Eugene Vernon Harris (February 8, 1913 – May 15, 1978) was an American photographer. His award-winning 1954 photo Flute Player was prominently featured in Edward Steichen's The Family of Man exhibition.

== Early life ==
Eugene Vernon Harris was born in Kenmare, North Dakota on February 8, 1913. He grew up in Minnesota and attended the State Teacher's College in Moorhead, Minnesota, graduating with a bachelor's degree in education in 1937. After pursuing graduate study in geography at The Ohio State University, he left his Masters thesis unfinished to accept a position as clerk for the American Embassy in Santiago, Chile (where he had been conducting research for his Masters thesis), replacing workers who had gone to war, and beginning his first career in Foreign Service. His second Foreign Service post was in Buenos Aires, Argentina, where he met and married Mary Elizabeth Davalos. They were sent to India, where Harris became Vice Consul, and the family welcomed a daughter, Elizabeth. A second daughter, Jeannette, was born during Harris's service in Greece in 1953.

== Career ==
1953 proved a substantial turning point in Harris's professional life; he left the service (was considered a pinko) and began pursuing professional opportunities in photography, having been an avid amateur photographer during his college years and early career. He spent ten years working for geographer Clarence W. Sorensen, traveling the world and taking pictures as Chief Geography Photographer for the Silver Burdett Publishing Company. Between 1964 and 1975, Harris continued working in geography, producing photos and filmstrips for Encyclopædia Britannica Educational Corporation. His professional training in geography and experience in Foreign Service informed Harris's artistic career and influenced what his eye preserved on film. He was reputedly humble and had little interest in self-promotion.

Throughout his twenty-four year career, traveling the world on photo assignments, Harris documented cultures, qualities, and narratives of particular time and place that were distinct, and yet common in fundamental human experience, reflective of exhibition concepts.

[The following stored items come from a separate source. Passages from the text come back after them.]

-- ==== Sys2Proof/Tests/Slice0.lean ====
section
/-! SUPPORT. Tests of the model: for every statement with hypotheses a witness of each of its clauses (a conjunction, in the order of the
clauses), the refusals of the well-formedness check, and values that the spec works out. -/

namespace Sys2Proof.Tests

open Sys2Proof Sys2Proof.Machine

set_option maxRecDepth 4000

/-- An INFO entry of the log. -/
def entry : LogEntry :=
  { tb := 0, f := 0, l := 0, code := 0x0201, sev := .info, nested := false, level := 0, rpValid := false, acked := false
    retained := false, detail := 0, seq := 0 }

/-- An unacknowledged CRITICAL entry. -/
def critical : LogEntry := { entry with sev := .critical, code := 0x1003, seq := 5 }

/-- A booking of lane 0, whose reset is done. -/
def booking : Booking :=
  { lane := 0, exp := 0, frame := 0, rg := 0, resetTb := 0, readTb := 0, slot := 1, u := 24, slip := 0, resetDone := true, reading := false
    attr := 0, lper := 0, pos := 0, dropped := [], flags := 0, rows := [] }

/-- A row packet without samples. -/
def packet : RowPacket :=
  { bank := 0, row := 7, link := 0, crcOk := true, subs := [], leftH := [], leftL := [], rightH := [], rightL := [], stuck := 0 }

/-- An exposure entry of anchor 0 that uses no geometry of its own. -/
def expo : ExpEntry := ⟨false, 0, 0, 0, false, 0, 0, 0, 0, true⟩

/-- A packet of a steward stream. -/
def apacket : Packet :=
  { type := .stat, enc := false, sealedSize := none, last := true, streamId := 0, tenantId := 0, f := 0, exp := 0, payloadLen := 0
    seq := 0, flags := 0, frag := 0, desc := [], data := [], keyGen := 0 }

/-- A packet of raw pixels. -/
def apacket0 : Packet := { apacket with type := .raw }

/-- The head of a cell of member 1. -/
def cell : CellHead :=
  { port := 0, major := 1, minor := 0, origin := 1, hops := 0, seq := 1, delayAcc := 0, crcOk := true, arrival := 0, residence := 0 }

/-- A head in a mosaic whose port 0 is up. -/
def inMosaic (st : MosState) : Mos := { st := st, record := true, txOn := true, ports := [{ link := .up }, {}], rootId := some 1 }

/-- An engine whose thread 0 is in a state. -/
def engines (t : Thread) : List Engine := [{ threads := t :: List.replicate 15 {} }, {}, {}, {}]

/-- Sessions of which the first is open. -/
def oneSession : List Session := [{ opened := true }, {}, {}, {}]

/-- A statistics row without samples. -/
def row : StatRow :=
  { slot := 0, frame := 0, tag := none, y := 0, pitch := 1, x0 := 0, codes := [], flags := 0, slip := 0, split := 0, nb := 0, wsm := 0 }

/-- Fuses whose region 3 holds the hash of the empty key. -/
def stewardFuses : Fus :=
  { State.reset.fus with a := (List.range 8).map fun i => (52 + i, BitVec.ofNat 32 (beNat (((sha256 []).drop (4 * i)).take 4).reverse)) }

/-- Bytes from an address on. -/
def cellsFrom (a : Nat) (l : List Byte) : List Host.Cell := (List.range l.length).map fun i => (a + i, l.getD i 0)

/-- The identity memory of a cartridge whose areas pass their CRCs. -/
def cartridge : List Host.Cell :=
  cellsFrom 0 [0x4C, 0x43, 0x54, 0x47, 0, 1] ++ cellsFrom 60 [0xE5, 0x12, 0x94, 0x39] ++ cellsFrom 0x3FC [0x4D, 0x3F, 0x51, 0x34] ++
    cellsFrom 0x43C [0xF4, 0x8C, 0xF1, 0x4D] ++ cellsFrom 0x1FFC [0x6E, 0x90, 0x9C, 0x7C]

/-- A directory entry of key slot B, live, of 368 bytes. -/
def dirCells : List Host.Cell := cellsFrom 0
  [84, 68, 73, 82, 165, 1, 0, 0, 0, 0, 0, 1, 0, 0, 1, 112, 0, 0, 0, 0, 0, 0, 0, 0, 0, 0, 0, 0, 73, 142, 152, 33]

Harris never became a central part of photographic collectives or schools significant at the time (Magnum, Time Life, for example); however, Harris was in contact with and respected, at least to some degree, by major figures in the field (MoMA curator Edward Steichen and Magnum Photos figurehead Werner Bischof, among them).

== Flute Player and The Family of Man ==
Harris's early photography career capitalized on success of his 1954 award-winning Flute Player photo (also titled The Piper and Peruvian Boy With Flute in various places). This image was taken during professional travel to areas surrounding Pisac, Peru and Machu Picchu. He won a cash prize for the Flute Player through the International Picture Contest, awarded by Popular Photography magazine in 1954. The most significant commendation for the photo, however, was its use in Edward Steichen's 1955 exhibition The Family of Man at the Museum of Modern Art in New York City. Harris's Flute Player image had a participatory role in the exhibition as it was the sole recurring image. Appearing five times, the photo functioned as a leitmotif or capstone image, helping to create a cyclical statement. Steichen had originally conceived the exhibition to be presented with music and it was wired for sound; upon seeing Harris's Flute Player photo, Steichen and exhibition assistant Wayne F. Miller decided to use the Flute Player image in place of sound.

The Family of Man is a substantial and prominent exhibition in photographic history; it reached an estimated nine million viewers in its New York showing and subsequent world tour. Now permanently housed in the Château de Clervaux in Luxembourg, country of Steichen's birth, the Family of Man exhibition was added to the Register of the Memory of the World by the UNESCO in 2003. It also exists in popular book form.

== Death and legacy ==
Harris intended to return to his ranch in Salta, Argentina upon retirement; however, he died of a heart attack in Chicago on May 15, 1978.

Harris's collection of 130,000+ images along with substantial video footage now resides at the American Geographical Society Library (AGSL) at the University of Wisconsin-Milwaukee.